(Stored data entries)
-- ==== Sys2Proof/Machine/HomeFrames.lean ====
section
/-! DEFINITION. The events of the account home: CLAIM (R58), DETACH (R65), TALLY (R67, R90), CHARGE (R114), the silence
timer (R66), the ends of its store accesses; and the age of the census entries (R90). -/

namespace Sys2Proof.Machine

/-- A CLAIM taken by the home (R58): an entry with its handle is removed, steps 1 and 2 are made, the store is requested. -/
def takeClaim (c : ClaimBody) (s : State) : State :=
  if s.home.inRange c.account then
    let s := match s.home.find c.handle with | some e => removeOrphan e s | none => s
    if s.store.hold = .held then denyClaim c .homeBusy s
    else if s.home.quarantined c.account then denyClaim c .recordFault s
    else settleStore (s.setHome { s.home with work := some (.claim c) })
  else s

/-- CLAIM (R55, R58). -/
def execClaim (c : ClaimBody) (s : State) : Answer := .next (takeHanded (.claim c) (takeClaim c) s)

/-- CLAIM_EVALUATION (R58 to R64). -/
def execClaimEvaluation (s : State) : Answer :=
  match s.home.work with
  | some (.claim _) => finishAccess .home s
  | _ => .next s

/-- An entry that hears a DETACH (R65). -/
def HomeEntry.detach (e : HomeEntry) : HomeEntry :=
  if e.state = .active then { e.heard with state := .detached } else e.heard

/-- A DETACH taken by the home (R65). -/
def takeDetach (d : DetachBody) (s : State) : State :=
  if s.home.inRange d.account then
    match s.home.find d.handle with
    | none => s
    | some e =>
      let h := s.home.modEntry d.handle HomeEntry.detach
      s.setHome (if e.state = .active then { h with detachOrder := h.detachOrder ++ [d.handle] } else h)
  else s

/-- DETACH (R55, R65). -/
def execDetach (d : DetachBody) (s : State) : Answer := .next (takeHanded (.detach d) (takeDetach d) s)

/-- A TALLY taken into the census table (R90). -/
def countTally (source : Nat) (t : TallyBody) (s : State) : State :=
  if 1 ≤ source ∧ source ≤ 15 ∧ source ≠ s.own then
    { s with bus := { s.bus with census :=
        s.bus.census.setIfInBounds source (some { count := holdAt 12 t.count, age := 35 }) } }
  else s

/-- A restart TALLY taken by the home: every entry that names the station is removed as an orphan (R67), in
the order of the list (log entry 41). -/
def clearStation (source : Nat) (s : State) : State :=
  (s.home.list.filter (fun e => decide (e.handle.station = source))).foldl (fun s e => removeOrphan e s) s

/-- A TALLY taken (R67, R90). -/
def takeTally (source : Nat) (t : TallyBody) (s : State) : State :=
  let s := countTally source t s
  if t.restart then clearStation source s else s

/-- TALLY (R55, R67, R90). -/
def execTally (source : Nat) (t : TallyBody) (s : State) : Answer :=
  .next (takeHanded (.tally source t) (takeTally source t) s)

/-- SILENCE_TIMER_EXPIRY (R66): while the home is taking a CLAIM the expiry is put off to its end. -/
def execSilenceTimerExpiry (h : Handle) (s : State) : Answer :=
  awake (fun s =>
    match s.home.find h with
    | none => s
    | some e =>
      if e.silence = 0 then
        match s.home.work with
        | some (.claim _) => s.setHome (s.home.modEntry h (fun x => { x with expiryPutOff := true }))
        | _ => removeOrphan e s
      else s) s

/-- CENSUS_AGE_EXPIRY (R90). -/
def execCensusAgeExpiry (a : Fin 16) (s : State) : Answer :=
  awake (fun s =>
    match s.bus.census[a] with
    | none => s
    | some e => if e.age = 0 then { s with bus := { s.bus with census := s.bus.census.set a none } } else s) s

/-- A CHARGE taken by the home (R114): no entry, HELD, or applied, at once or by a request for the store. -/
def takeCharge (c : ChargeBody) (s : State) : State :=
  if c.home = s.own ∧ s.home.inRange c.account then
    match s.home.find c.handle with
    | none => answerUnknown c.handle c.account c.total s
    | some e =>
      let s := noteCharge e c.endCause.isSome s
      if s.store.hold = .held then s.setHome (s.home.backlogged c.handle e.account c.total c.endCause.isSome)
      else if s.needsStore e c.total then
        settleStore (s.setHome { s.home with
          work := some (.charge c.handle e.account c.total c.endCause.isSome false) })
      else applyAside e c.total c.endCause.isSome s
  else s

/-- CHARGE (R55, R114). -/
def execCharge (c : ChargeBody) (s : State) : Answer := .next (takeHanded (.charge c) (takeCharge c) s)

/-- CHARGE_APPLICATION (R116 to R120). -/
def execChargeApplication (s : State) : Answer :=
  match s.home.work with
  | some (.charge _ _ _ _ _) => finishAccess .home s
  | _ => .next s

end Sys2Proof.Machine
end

> _WHAT IS BEING ASKED_
Your task is to repeat each of the records above exactly.

> _ANSWER FOR THE TASK_
-- ==== Sys2Proof/Machine/HomeFrames.lean ====
section
/-! DEFINITION. The events of the account home: CLAIM (R58), DETACH (R65), TALLY (R67, R90), CHARGE (R114), the silence
timer (R66), the ends of its store accesses; and the age of the census entries (R90). -/

namespace Sys2Proof.Machine

/-- A CLAIM taken by the home (R58): an entry with its handle is removed, steps 1 and 2 are made, the store is requested. -/
def takeClaim (c : ClaimBody) (s : State) : State :=
  if s.home.inRange c.account then
    let s := match s.home.find c.handle with | some e => removeOrphan e s | none => s
    if s.store.hold = .held then denyClaim c .homeBusy s
    else if s.home.quarantined c.account then denyClaim c .recordFault s
    else settleStore (s.setHome { s.home with work := some (.claim c) })
  else s

/-- CLAIM (R55, R58). -/
def execClaim (c : ClaimBody) (s : State) : Answer := .next (takeHanded (.claim c) (takeClaim c) s)

/-- CLAIM_EVALUATION (R58 to R64). -/
def execClaimEvaluation (s : State) : Answer :=
  match s.home.work with
  | some (.claim _) => finishAccess .home s
  | _ => .next s

/-- An entry that hears a DETACH (R65). -/
def HomeEntry.detach (e : HomeEntry) : HomeEntry :=
  if e.state = .active then { e.heard with state := .detached } else e.heard

/-- A DETACH taken by the home (R65). -/
def takeDetach (d : DetachBody) (s : State) : State :=
  if s.home.inRange d.account then
    match s.home.find d.handle with
    | none => s
    | some e =>
      let h := s.home.modEntry d.handle HomeEntry.detach
      s.setHome (if e.state = .active then { h with detachOrder := h.detachOrder ++ [d.handle] } else h)
  else s

/-- DETACH (R55, R65). -/
def execDetach (d : DetachBody) (s : State) : Answer := .next (takeHanded (.detach d) (takeDetach d) s)

/-- A TALLY taken into the census table (R90). -/
def countTally (source : Nat) (t : TallyBody) (s : State) : State :=
  if 1 ≤ source ∧ source ≤ 15 ∧ source ≠ s.own then
    { s with bus := { s.bus with census :=
        s.bus.census.setIfInBounds source (some { count := holdAt 12 t.count, age := 35 }) } }
  else s

/-- A restart TALLY taken by the home: every entry that names the station is removed as an orphan (R67), in
the order of the list (log entry 41). -/
def clearStation (source : Nat) (s : State) : State :=
  (s.home.list.filter (fun e => decide (e.handle.station = source))).foldl (fun s e => removeOrphan e s) s

/-- A TALLY taken (R67, R90). -/
def takeTally (source : Nat) (t : TallyBody) (s : State) : State :=
  let s := countTally source t s
  if t.restart then clearStation source s else s

/-- TALLY (R55, R67, R90). -/
def execTally (source : Nat) (t : TallyBody) (s : State) : Answer :=
  .next (takeHanded (.tally source t) (takeTally source t) s)

/-- SILENCE_TIMER_EXPIRY (R66): while the home is taking a CLAIM the expiry is put off to its end. -/
def execSilenceTimerExpiry (h : Handle) (s : State) : Answer :=
  awake (fun s =>
    match s.home.find h with
    | none => s
    | some e =>
      if e.silence = 0 then
        match s.home.work with
        | some (.claim _) => s.setHome (s.home.modEntry h (fun x => { x with expiryPutOff := true }))
        | _ => removeOrphan e s
      else s) s

/-- CENSUS_AGE_EXPIRY (R90). -/
def execCensusAgeExpiry (a : Fin 16) (s : State) : Answer :=
  awake (fun s =>
    match s.bus.census[a] with
    | none => s
    | some e => if e.age = 0 then { s with bus := { s.bus with census := s.bus.census.set a none } } else s) s

/-- A CHARGE taken by the home (R114): no entry, HELD, or applied, at once or by a request for the store. -/
def takeCharge (c : ChargeBody) (s : State) : State :=
  if c.home = s.own ∧ s.home.inRange c.account then
    match s.home.find c.handle with
    | none => answerUnknown c.handle c.account c.total s
    | some e =>
      let s := noteCharge e c.endCause.isSome s
      if s.store.hold = .held then s.setHome (s.home.backlogged c.handle e.account c.total c.endCause.isSome)
      else if s.needsStore e c.total then
        settleStore (s.setHome { s.home with
          work := some (.charge c.handle e.account c.total c.endCause.isSome false) })
      else applyAside e c.total c.endCause.isSome s
  else s

/-- CHARGE (R55, R114). -/
def execCharge (c : ChargeBody) (s : State) : Answer := .next (takeHanded (.charge c) (takeCharge c) s)

/-- CHARGE_APPLICATION (R116 to R120). -/
def execChargeApplication (s : State) : Answer :=
  match s.home.work with
  | some (.charge _ _ _ _ _) => finishAccess .home s
  | _ => .next s

end Sys2Proof.Machine
end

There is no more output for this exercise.